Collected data
________________________
@[simp] theorem setField_mem (x : Site) (o hi lo v : Nat) : (x.setField o hi lo v).c.mem = x.c.mem := rfl
@[simp] theorem setField_ecc (x : Site) (o hi lo v : Nat) : (x.setField o hi lo v).c.ecc = x.c.ecc := rfl
@[simp] theorem setField_repairs (x : Site) (o hi lo v : Nat) : (x.setField o hi lo v).c.repairs = x.c.repairs := rfl
@[simp] theorem setField_repairing (x : Site) (o hi lo v : Nat) : (x.setField o hi lo v).c.repairing = x.c.repairing := rfl
@[simp] theorem setField_seq (x : Site) (o hi lo v : Nat) : (x.setField o hi lo v).c.seq = x.c.seq := rfl
@[simp] theorem setField_tokq (x : Site) (o hi lo v : Nat) : (x.setField o hi lo v).c.tokq = x.c.tokq := rfl
@[simp] theorem setField_hreg (x : Site) (o hi lo v : Nat) : (x.setField o hi lo v).c.hreg = x.c.hreg := rfl
@[simp] theorem setField_arrayQ (x : Site) (o hi lo v : Nat) : (x.setField o hi lo v).c.arrayQ = x.c.arrayQ := rfl
@[simp] theorem setField_drainQ (x : Site) (o hi lo v : Nat) : (x.setField o hi lo v).c.drainQ = x.c.drainQ := rfl
@[simp] theorem setField_vecQ (x : Site) (o hi lo v : Nat) : (x.setField o hi lo v).c.vecQ = x.c.vecQ := rfl
@[simp] theorem setField_gathQ (x : Site) (o hi lo v : Nat) : (x.setField o hi lo v).c.gathQ = x.c.gathQ := rfl
@[simp] theorem setField_sbuf0 (x : Site) (o hi lo v : Nat) : (x.setField o hi lo v).c.sbuf0 = x.c.sbuf0 := rfl
@[simp] theorem setField_sbuf1 (x : Site) (o hi lo v : Nat) : (x.setField o hi lo v).c.sbuf1 = x.c.sbuf1 := rfl
@[simp] theorem setField_loading (x : Site) (o hi lo v : Nat) : (x.setField o hi lo v).c.loading = x.c.loading := rfl
@[simp] theorem setField_streaming (x : Site) (o hi lo v : Nat) : (x.setField o hi lo v).c.streaming = x.c.streaming := rfl
@[simp] theorem setField_draining (x : Site) (o hi lo v : Nat) : (x.setField o hi lo v).c.draining = x.c.draining := rfl
@[simp] theorem setField_vector (x : Site) (o hi lo v : Nat) : (x.setField o hi lo v).c.vector = x.c.vector := rfl
@[simp] theorem setField_feeds (x : Site) (o hi lo v : Nat) : (x.setField o hi lo v).c.feeds = x.c.feeds := rfl
@[simp] theorem setField_gathDone (x : Site) (o hi lo v : Nat) : (x.setField o hi lo v).c.gathDone = x.c.gathDone := rfl
@[simp] theorem setField_counts (x : Site) (o hi lo v : Nat) : (x.setField o hi lo v).c.counts = x.c.counts := rfl
@[simp] theorem setField_captured (x : Site) (o hi lo v : Nat) : (x.setField o hi lo v).c.captured = x.c.captured := rfl
@[simp] theorem setField_pred (x : Site) (o hi lo v : Nat) : (x.setField o hi lo v).c.pred = x.c.pred := rfl
@[simp] theorem setField_predNext (x : Site) (o hi lo v : Nat) : (x.setField o hi lo v).c.predNext = x.c.predNext := rfl
@[simp] theorem setField_chans (x : Site) (o hi lo v : Nat) : (x.setField o hi lo v).c.chans = x.c.chans := rfl
@[simp] theorem setField_accepted (x : Site) (o hi lo v : Nat) : (x.setField o hi lo v).c.accepted = x.c.accepted := rfl
@[simp] theorem setField_stalled (x : Site) (o hi lo v : Nat) : (x.setField o hi lo v).c.stalled = x.c.stalled := rfl
@[simp] theorem setField_corrLog (x : Site) (o hi lo v : Nat) : (x.setField o hi lo v).c.corrLog = x.c.corrLog := rfl
@[simp] theorem setField_faultFence (x : Site) (o hi lo v : Nat) : (x.setField o hi lo v).c.faultFence = x.c.faultFence := rfl
@[simp] theorem setField_resetting (x : Site) (o hi lo v : Nat) : (x.setField o hi lo v).c.resetting = x.c.resetting := rfl
@[simp] theorem setField_resetSince (x : Site) (o hi lo v : Nat) : (x.setField o hi lo v).c.resetSince = x.c.resetSince := rfl
@[simp] theorem setField_stepWritten (x : Site) (o hi lo v : Nat) : (x.setField o hi lo v).c.stepWritten = x.c.stepWritten := rfl
@[simp] theorem setField_injectChk (x : Site) (o hi lo v : Nat) : (x.setField o hi lo v).c.injectChk = x.c.injectChk := rfl
@[simp] theorem setField_injectRes (x : Site) (o hi lo v : Nat) : (x.setField o hi lo v).c.injectRes = x.c.injectRes := rfl
@[simp] theorem setField_posts (x : Site) (o hi lo v : Nat) : (x.setField o hi lo v).c.posts = x.c.posts := rfl
@[simp] theorem setField_vecProg (x : Site) (o hi lo v : Nat) : (x.setField o hi lo v).c.vecProg = x.c.vecProg := rfl
@[simp] theorem setField_lastId (x : Site) (o hi lo v : Nat) : (x.setField o hi lo v).c.lastId = x.c.lastId := rfl
@[simp] theorem setField_sowMask (x : Site) (o hi lo v : Nat) : (x.setField o hi lo v).c.sowMask = x.c.sowMask := rfl
@[simp] theorem setField_sowMark (x : Site) (o hi lo v : Nat) : (x.setField o hi lo v).c.sowMark = x.c.sowMark := rfl
@[simp] theorem setField_q_ (x : Site) (o hi lo v : Nat) : (x.setField o hi lo v).q = x.q := rfl
@[simp] theorem setField_n_ (x : Site) (o hi lo v : Nat) : (x.setField o hi lo v).n = x.n := rfl
@[simp] theorem setField_hold_ (x : Site) (o hi lo v : Nat) : (x.setField o hi lo v).hold = x.hold := rfl
@[simp] theorem setField_cut_ (x : Site) (o hi lo v : Nat) : (x.setField o hi lo v).cut = x.cut := rfl
@[simp] theorem setField_now_ (x : Site) (o hi lo v : Nat) : (x.setField o hi lo v).now = x.now := rfl
@[simp] theorem setField_seed_ (x : Site) (o hi lo v : Nat) : (x.setField o hi lo v).seed = x.seed := rfl
@[simp] theorem setField_free_ (x : Site) (o hi lo v : Nat) : (x.setField o hi lo v).free = x.free := rfl
@[simp] theorem setField_out_ (x : Site) (o hi lo v : Nat) : (x.setField o hi lo v).out = x.out := rfl
@[simp] theorem setField_raised_ (x : Site) (o hi lo v : Nat) : (x.setField o hi lo v).raised = x.raised := rfl

@[simp] theorem count_mem (x : Site) (o v : Nat) : (x.count o v).c.mem = x.c.mem := rfl
@[simp] theorem count_ecc (x : Site) (o v : Nat) : (x.count o v).c.ecc = x.c.ecc := rfl
@[simp] theorem count_repairs (x : Site) (o v : Nat) : (x.count o v).c.repairs = x.c.repairs := rfl
@[simp] theorem count_repairing (x : Site) (o v : Nat) : (x.count o v).c.repairing = x.c.repairing := rfl
@[simp] theorem count_seq (x : Site) (o v : Nat) : (x.count o v).c.seq = x.c.seq := rfl
@[simp] theorem count_tokq (x : Site) (o v : Nat) : (x.count o v).c.tokq = x.c.tokq := rfl
@[simp] theorem count_hreg (x : Site) (o v : Nat) : (x.count o v).c.hreg = x.c.hreg := rfl
@[simp] theorem count_arrayQ (x : Site) (o v : Nat) : (x.count o v).c.arrayQ = x.c.arrayQ := rfl
@[simp] theorem count_drainQ (x : Site) (o v : Nat) : (x.count o v).c.drainQ = x.c.drainQ := rfl
@[simp] theorem count_vecQ (x : Site) (o v : Nat) : (x.count o v).c.vecQ = x.c.vecQ := rfl
@[simp] theorem count_gathQ (x : Site) (o v : Nat) : (x.count o v).c.gathQ = x.c.gathQ := rfl
@[simp] theorem count_sbuf0 (x : Site) (o v : Nat) : (x.count o v).c.sbuf0 = x.c.sbuf0 := rfl
@[simp] theorem count_sbuf1 (x : Site) (o v : Nat) : (x.count o v).c.sbuf1 = x.c.sbuf1 := rfl
@[simp] theorem count_loading (x : Site) (o v : Nat) : (x.count o v).c.loading = x.c.loading := rfl
@[simp] theorem count_streaming (x : Site) (o v : Nat) : (x.count o v).c.streaming = x.c.streaming := rfl
@[simp] theorem count_draining (x : Site) (o v : Nat) : (x.count o v).c.draining = x.c.draining := rfl
@[simp] theorem count_vector (x : Site) (o v : Nat) : (x.count o v).c.vector = x.c.vector := rfl
@[simp] theorem count_feeds (x : Site) (o v : Nat) : (x.count o v).c.feeds = x.c.feeds := rfl
@[simp] theorem count_gathDone (x : Site) (o v : Nat) : (x.count o v).c.gathDone = x.c.gathDone := rfl
@[simp] theorem count_counts (x : Site) (o v : Nat) : (x.count o v).c.counts = x.c.counts := rfl
@[simp] theorem count_captured (x : Site) (o v : Nat) : (x.count o v).c.captured = x.c.captured := rfl
@[simp] theorem count_pred (x : Site) (o v : Nat) : (x.count o v).c.pred = x.c.pred := rfl
@[simp] theorem count_predNext (x : Site) (o v : Nat) : (x.count o v).c.predNext = x.c.predNext := rfl
@[simp] theorem count_chans (x : Site) (o v : Nat) : (x.count o v).c.chans = x.c.chans := rfl
@[simp] theorem count_accepted (x : Site) (o v : Nat) : (x.count o v).c.accepted = x.c.accepted := rfl
@[simp] theorem count_stalled (x : Site) (o v : Nat) : (x.count o v).c.stalled = x.c.stalled := rfl
@[simp] theorem count_corrLog (x : Site) (o v : Nat) : (x.count o v).c.corrLog = x.c.corrLog := rfl
@[simp] theorem count_faultFence (x : Site) (o v : Nat) : (x.count o v).c.faultFence = x.c.faultFence := rfl
@[simp] theorem count_resetting (x : Site) (o v : Nat) : (x.count o v).c.resetting = x.c.resetting := rfl
@[simp] theorem count_resetSince (x : Site) (o v : Nat) : (x.count o v).c.resetSince = x.c.resetSince := rfl
@[simp] theorem count_stepWritten (x : Site) (o v : Nat) : (x.count o v).c.stepWritten = x.c.stepWritten := rfl
@[simp] theorem count_injectChk (x : Site) (o v : Nat) : (x.count o v).c.injectChk = x.c.injectChk := rfl
@[simp] theorem count_injectRes (x : Site) (o v : Nat) : (x.count o v).c.injectRes = x.c.injectRes := rfl
@[simp] theorem count_posts (x : Site) (o v : Nat) : (x.count o v).c.posts = x.c.posts := rfl
@[simp] theorem count_vecProg (x : Site) (o v : Nat) : (x.count o v).c.vecProg = x.c.vecProg := rfl
@[simp] theorem count_lastId (x : Site) (o v : Nat) : (x.count o v).c.lastId = x.c.lastId := rfl
@[simp] theorem count_sowMask (x : Site) (o v : Nat) : (x.count o v).c.sowMask = x.c.sowMask := rfl
@[simp] theorem count_sowMark (x : Site) (o v : Nat) : (x.count o v).c.sowMark = x.c.sowMark := rfl
@[simp] theorem count_q_ (x : Site) (o v : Nat) : (x.count o v).q = x.q := rfl
@[simp] theorem count_n_ (x : Site) (o v : Nat) : (x.count o v).n = x.n := rfl
@[simp] theorem count_hold_ (x : Site) (o v : Nat) : (x.count o v).hold = x.hold := rfl
@[simp] theorem count_cut_ (x : Site) (o v : Nat) : (x.count o v).cut = x.cut := rfl
@[simp] theorem count_now_ (x : Site) (o v : Nat) : (x.count o v).now = x.now := rfl
@[simp] theorem count_seed_ (x : Site) (o v : Nat) : (x.count o v).seed = x.seed := rfl
@[simp] theorem count_free_ (x : Site) (o v : Nat) : (x.count o v).free = x.free := rfl
@[simp] theorem count_out_ (x : Site) (o v : Nat) : (x.count o v).out = x.out := rfl
@[simp] theorem count_raised_ (x : Site) (o v : Nat) : (x.count o v).raised = x.raised := rfl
________________________
Please copy the lines above from the line with "lo v).c.tokq = x.c.tokq := rfl" up to and including the line with "lo v).c.hreg = x.c.hreg := rfl", exactly as written and with nothing else.

@[simp] theorem setField_tokq (x : Site) (o hi lo v : Nat) : (x.setField o hi lo v).c.tokq = x.c.tokq := rfl
@[simp] theorem setField_hreg (x : Site) (o hi lo v : Nat) : (x.setField o hi lo v).c.hreg = x.c.hreg := rfl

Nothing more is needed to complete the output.